### WHAT TO PRODUCE
Below are some records. Pull every line that contains the word "left".

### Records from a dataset

/-! ### Transmission (R122, R125, R126, R146) -/

/-- The queues of a port after discards at their heads. -/
def State.cleanPort (s : State) (x : Nat) : State :=
  (List.range 8).foldl (fun s c => s.cleanHead x c (s.queue x c).length) s
/-- The scheduler considers a port and a copy that `ok` accepts begins transmission (R146): its first cell has crossed, or a
credit lets it cross (R140). -/
def State.sched (s : State) (x : Nat) (ok : Copy → Bool) : State :=
  -- at an IO_FAULT the transmitters of P0 to P47 may be stopped (R379)
  if !s.canSend x || (decide (x < 48) && s.wdn.ioFault && s.bit R.WDN_CFG 4) then s
  else
    let s := s.cleanPort x
    match s.pick x (fun c => (s.queue x c).head?) with
    | (none, s) => s
    | (some c, s') => if ok c && (decide (c.held ≠ 0) || s.fld (R.SWC_P_CREDITS x) 5 0 != 0) then s'.beginTx c else s
/-- A cut-through copy starts (R122). -/
def execCutThroughStart (x : Xport) (s : State) : Host.Outcome State Fault Refusal := finish s (s.sched x.val (fun c => c.ct))
/-- A store-and-forward copy starts; copies for the host wait for RX_FRAME_DELIVER (R146, R106). -/
def execEgressStart (x : Xport) (s : State) : Host.Outcome State Fault Refusal :=
  finish s (s.onIf (x.val != 49) (fun s => s.sched x.val (fun c => !c.ct)))
/-- A copy ends at a port: its counters, its references, and where it went (R129, R135, R145, Table 05-5 LOOP). -/
def State.txEnd (s : State) (x : Nat) : State :=
  match s.net.tx.lookup x with
  | none => s
  | some c =>
    let s := { s with net := { s.net with tx := mapDel s.net.tx x } }
    let t := match s.frameOf c.fid with | some f => f.time | none => s.now
    let s := s.onIf c.ct (fun s => s.wireOut c c.bytes)
    let s := (s.txCount c).endCopy c
    let path := s.flowPath (noFcs c.bytes)
    if x = 48 then
      match c.vi with
      | some (n, g) =>
        if s.viGen n = g then { s with net := { s.net with inbox := s.net.inbox ++ [⟨noFcs c.bytes, n, g, t, path⟩] } } else s.genDiscard 1
      | none => { s with net := { s.net with inbox := s.net.inbox ++ [⟨noFcs c.bytes, 0, s.viGen 0, t, path⟩] } }
    else if x < 48 ∧ s.fld (R.PRT_CTRL x) 1 0 = 1 then s.rxFrame x c.bytes false
    else s
/-- A copy's transmission ends (R135). -/
def execCopyTxEnd (x : Xport) (s : State) : Host.Outcome State Fault Refusal := finish s (s.txEnd x.val)
/-- A cut-through copy lacks its next byte after `sent` bytes: those leave, and a stomped FCS, and no byte of the rest (R126). -/
def State.underrun (s : State) (p sent : Nat) : State :=
  match s.net.tx.lookup p with
  | none => s
  | some c =>
    if !c.ct then s
    else
      let s := { s with net := { s.net with tx := mapDel s.net.tx p } }
      let s := ((s.portCnt p 44 1).portCnt p 45 1).portCnt p (36 + sizeBin (sent + 4)) 1
      let s := ((s.setB (R.PRT_EVENTS p) 2 true).emit (.frame p (withStomp (c.bytes.take sent)))).emit (.stomped p)
      let s := s.setF (R.PRT_CT_THRESH p) 2 0 (min 6 (s.fld (R.PRT_CT_THRESH p) 2 0 + 1))
      s.endCopy c
/-- A cut-through copy underruns (R126). -/
def execTxUnderrun (p : Port) (sent : Fin 9216) (s : State) : Host.Outcome State Fault Refusal :=
  finish s (s.underrun p.val sent.val)

/-! ### Low-power idle (R127, R128) -/

/-- The conditions under which a port enters LPI (R127). -/
def State.lpiMay (s : State) (p : Nat) : Bool :=
  eeeMode (s.portMode p) && s.bit (R.PRT_EEE_CTRL p) 0 && s.fld (R.PRT_EEE_TW p) 15 0 != 0 && s.portUp p &&
    !s.net.copies.any (fun c => c.x == p) && (s.net.tx.lookup p).isNone && !s.bit (R.PRT_STATUS p) 9 &&
    !s.net.waking.any (fun w => w.1 == p)
/-- A port signals low-power idle (R127). -/
def execLpiEnter (p : Port) (s : State) : Host.Outcome State Fault Refusal :=
  finish s (s.onIf (s.lpiMay p.val) (fun s =>
    ((s.setB (R.PRT_STATUS p.val) 9 true).portCnt p.val 48 1).emit (.lpi p.val true)))
/-- The wait after LPI ends: the copy that ended it begins; without one, or once it is gone, the scheduler picks (R128). -/
def State.lpiWake (s : State) (p : Nat) : State :=
  match s.net.waking.find? (fun w => w.1 == p) with
  | none => s
  | some w =>
    let s : State := { s with net := { s.net with waking := s.net.waking.filter (fun v => v.1 != p) } }
    let s := s.cleanPort p
    match (if s.canSend p then s.net.copies.find? (fun c => c.x == p && some c.fid == w.2) else none) with
    | some c => s.beginTx c
    | none => s.sched p (fun _ => true)
/-- The wait after LPI ends and the waiting copy begins (R128). -/
def execLpiWakeEnd (p : Port) (s : State) : Host.Outcome State Fault Refusal := finish s (s.lpiWake p.val)
/-- The link partner enters low-power idle (R128). -/
def execLpiReceived (p : Port) (s : State) : Host.Outcome State Fault Refusal :=
  finish s (s.onIf (s.portUp p.val) (fun s => (s.setB (R.PRT_STATUS p.val) 10 true).portCnt p.val 20 1))
/-- EEE_EN is cleared during LPI: LPI ends at once, with the same wait (R128). -/
def State.eeeWritten (s : State) (p : Nat) : State :=
  let s := s.eeeRefresh p
  if s.bit (R.PRT_EEE_CTRL p) 0 then s else s.endLpi p none

/-! ### Snapshots and management buses (R131, R132) -/

/-- A statistics snapshot of a port (R131). -/
def State.snap (s : State) (p : Nat) : State :=
  let seq := (s.fld (R.PRT_SNAP_SEQ p) 15 0 + 1) % 65536
  let s := (List.range 23).foldl (fun s w => s.wr (R.PRT_SNAPWIN p w) (min 4294967295 (mapGet s.net.snapAcc (24 * p + w) 0))) s
  let s := { s with net := { s.net with snapAcc := s.net.snapAcc.filter (fun (e : Nat × Nat) => e.1 / 24 != p) } }
  ((s.wr (R.PRT_SNAPWIN p 23) seq).wr (R.PRT_SNAP_SEQ p) seq).setB (R.PRT_EVENTS p) 6 true
/-- PRT_SNAP.THIS (R131). -/
def execPortSnapThis (p : Port) (s : State) : Host.Outcome State Fault Refusal := finish s (s.snap p.val)
/-- PRT_SNAP.ALL: all 48 ports in the same clock (R131). -/
def execPortSnapAll (s : State) : Host.Outcome State Fault Refusal := finish s ((List.range 48).foldl (fun s p => s.snap p) s)
/-- A management frame begins on MDIO, unless BUSY (R132). -/
def State.mdioStart (s : State) (op word : Nat) : State :=
  if s.bit R.PRT_MDIO_STATUS 16 then s
  else
    let w := putBits word 1 0 op
    ((({ s with net := { s.net with mdioOp := some w } }).setB R.PRT_MDIO_STATUS 16 true)).emit (.mdio op w)
/-- A Clause 45 address frame (R132). -/
def execMdioAddress (v : Word) (s : State) : Host.Outcome State Fault Refusal := finish s (s.mdioStart 0 v.toNat)
/-- A management write frame (R132). -/
def execMdioWrite (v : Word) (s : State) : Host.Outcome State Fault Refusal := finish s (s.mdioStart 1 v.toNat)
/-- A management read frame (R132). -/
def execMdioRead (v : Word) (s : State) : Host.Outcome State Fault Refusal := finish s (s.mdioStart 2 v.toNat)
/-- An MDIO command ends; `data` is what a read returned (R132). -/
def execMdioDone (data : W16) (s : State) : Host.Outcome State Fault Refusal :=
  finish s (match s.net.mdioOp with
    | none => s
    | some w =>
      let s := ({ s with net := { s.net with mdioOp := none } }).setB R.PRT_MDIO_STATUS 16 false
      (s.onIf (bitsOf w 1 0 == 2) (fun s => s.setF R.PRT_MDIO_STATUS 15 0 data.toNat)).setB (R.PRT_EVENTS 0) 8 true)
/-- A transfer begins on the cage bus, unless BUSY (R132). -/
def State.cageStart (s : State) (read : Bool) (word : Nat) : State :=
  if s.bit R.PRT_CAGE_STATUS 8 then s
  else
    let w := putBits word 7 7 (b2n read)
    ((({ s with net := { s.net with cageOp := some w } }).setB R.PRT_CAGE_STATUS 8 true)).emit (.cage w)
/-- A cage bus read (R132). -/
def execCageRead (v : Word) (s : State) : Host.Outcome State Fault Refusal := finish s (s.cageStart true v.toNat)
/-- A cage bus write (R132). -/
def execCageWrite (v : Word) (s : State) : Host.Outcome State Fault Refusal := finish s (s.cageStart false v.toNat)
/-- A cage command ends, acknowledged or not: CAGE_DONE, and CAGE_NACK where it was not (R132, Table 05-7). -/
def execCageDone (data : Byte) (ack : Bool) (s : State) : Host.Outcome State Fault Refusal :=
  finish s (match s.net.cageOp with
    | none => s
    | some w =>
      let s := ({ s with net := { s.net with cageOp := none } }).setF R.PRT_CAGE_STATUS 9 8 (2 * b2n (!ack))
      let s := s.onIf (ack && w.testBit 7) (fun s => s.setF R.PRT_CAGE_STATUS 7 0 data.toNat)
      (s.setB (R.PRT_EVENTS 0) 9 true).onIf (!ack) (fun s => s.setB (R.PRT_EVENTS 0) 10 true))
/-- A falling edge on PHY_nINT (R132). -/
def execPhyInt (s : State) : Host.Outcome State Fault Refusal :=
  finish s ((s.setB (R.PRT_EVENTS 0) 7 true).setB R.PRT_PHY_CTRL 8 true)

/-! ### The crossbar (R139, R140) -/

/-- A copy whose next cell may cross: cells remain, and at P49 its VI has a receive descriptor (R106, R139). -/
def State.cellReady (s : State) (c : Copy) : Bool :=
  decide (c.held + c.left < c.charge) &&
    (c.x != 49 || (match c.vi with | some (n, _) => !(mapGet s.host.rings n {}).rxPosted.isEmpty | none => false))
/-- The copies whose cells cross: those in transmission, then those queued. -/
def State.liveCopies (s : State) : List Copy := s.net.tx.map (·.2) ++ s.net.copies
/-- The highest class an input holds for an output, if it holds an eligible cell and the output a credit. -/
def State.request (s : State) (i o : Nat) : Option Nat :=
  if s.fld (R.SWC_P_CREDITS o) 5 0 = 0 then none
  else (s.liveCopies.filter (fun c => c.x == o && s.cellReady c && (match s.frameOf c.fid with | some f => f.src == i | none => false))).foldl
    (fun m c => match m with | none => some c.cls | some k => some (max k c.cls)) none
/-- The first of the candidates at or after a pointer among those of the highest class: (port, class) pairs. -/
def firstOf (ptr : Nat) (l : List (Nat × Nat)) : Option Nat :=
  let top := l.foldl (fun m c => max m c.2) 0
  let best := (l.filter (fun c => c.2 == top)).map (·.1)
  ((List.range 51).map (fun d => (ptr + d) % 51)).find? (fun p => best.contains p)
/-- One round of matching: requests of unmatched inputs, grants, accepts; the answer adds (input, output) pairs. -/
def State.xbarRound (s : State) (done : List (Nat × Nat)) : List (Nat × Nat) :=
  let ins := (List.range 51).filter (fun i => !done.any (fun m => m.1 == i))
  let outs := (List.range 51).filter (fun o => !done.any (fun m => m.2 == o))
  let grants := outs.filterMap (fun o =>
    let reqs := ins.filterMap (fun i => (s.request i o).map (fun c => (i, c)))
    (firstOf (nth s.net.grant o 0) reqs).map (fun i => (i, o, ((s.request i o).getD 0))))
  ins.filterMap (fun i =>
    let gs := (grants.filter (fun g => g.1 == i)).map (fun g => (g.2.1, g.2.2))
    (firstOf (nth s.net.accept i 0) gs).map (fun o => (i, o)))
/-- A matched cell crosses: the output's credit is taken and its oldest eligible copy of the highest class moves on. -/
def State.crossCell (s : State) (m : Nat × Nat) : State :=
  let cls := (s.request m.1 m.2).getD 0
  match s.liveCopies.find? (fun c => c.x == m.2 && c.cls == cls && s.cellReady c &&
      (match s.frameOf c.fid with | some f => f.src == m.1 | none => false)) with
  | none => s
  | some c =>
    let up := fun (q : Copy) => if q = c then { q with held := q.held + 1 } else q
    ({ s with net := { s.net with copies := s.net.copies.map up, tx := s.net.tx.map (fun (e : Nat × Copy) => (e.1, up e.2)) } }).creditTake m.2
/-- The rate of a crossbar port in Mb/s: of its link, or of the internal port (Tables 05-6, 06-2). -/
def State.portRate (s : State) (x : Nat) : Nat :=
  if x < 48 then nth [10, 100, 1000, 2500, 10000, 25000] (s.portSpeed x) 10 else if x = 50 then 50000 else 64000
/-- Cells of a copy in transmission that have left its output's buffer by now, at the rate of the port. -/
def State.cellsGone (s : State) (c : Copy) : Nat := min c.held ((s.now - c.txAt) * s.portRate c.x / 8000 / 128 - c.left)
/-- The outputs return the credits of the cells that have left their buffers (R140, log entry 28). -/
def State.drain (s : State) : State :=
  s.net.tx.foldl (fun s e =>
    let n := s.cellsGone e.2
    if n = 0 then s
    else ({ s with net := { s.net with tx := mapPut s.net.tx e.1 { e.2 with held := e.2.held - n, left := e.2.left + n } } } : State).creditBack e.1 n) s
/-- One cell time of 16 ns: three rounds, the pointers of round-1 matches, the cells (R139). -/
def State.cellTime (s : State) : State :=
  let s := s.drain
  let r1 := s.xbarRound []
  let r2 := r1 ++ s.xbarRound r1
  let r3 := r2 ++ s.xbarRound r2
  let s := { s with net := { s.net with
    grant := r1.foldl (fun g m => modAt g m.2 (fun _ => (m.1 + 1) % 51)) s.net.grant
    accept := r1.foldl (fun a m => modAt a m.1 (fun _ => (m.2 + 1) % 51)) s.net.accept } }
  r3.foldl (fun s m => s.crossCell m) s
/-- A cell time of the crossbar (R139). -/
def execCrossbarCellTime (s : State) : Host.Outcome State Fault Refusal := finish s s.cellTime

### ANSWER SPACE
  decide (c.held + c.left < c.charge) &&
/-- Cells of a copy in transmission that have left its output's buffer by now, at the rate of the port. -/
def State.cellsGone (s : State) (c : Copy) : Nat := min c.held ((s.now - c.txAt) * s.portRate c.x / 8000 / 128 - c.left)
/-- The outputs return the credits of the cells that have left their buffers (R140, log entry 28). -/
    else ({ s with net := { s.net with tx := mapPut s.net.tx e.1 { e.2 with held := e.2.held - n, left := e.2.left + n } } } : State).creditBack e.1 n) s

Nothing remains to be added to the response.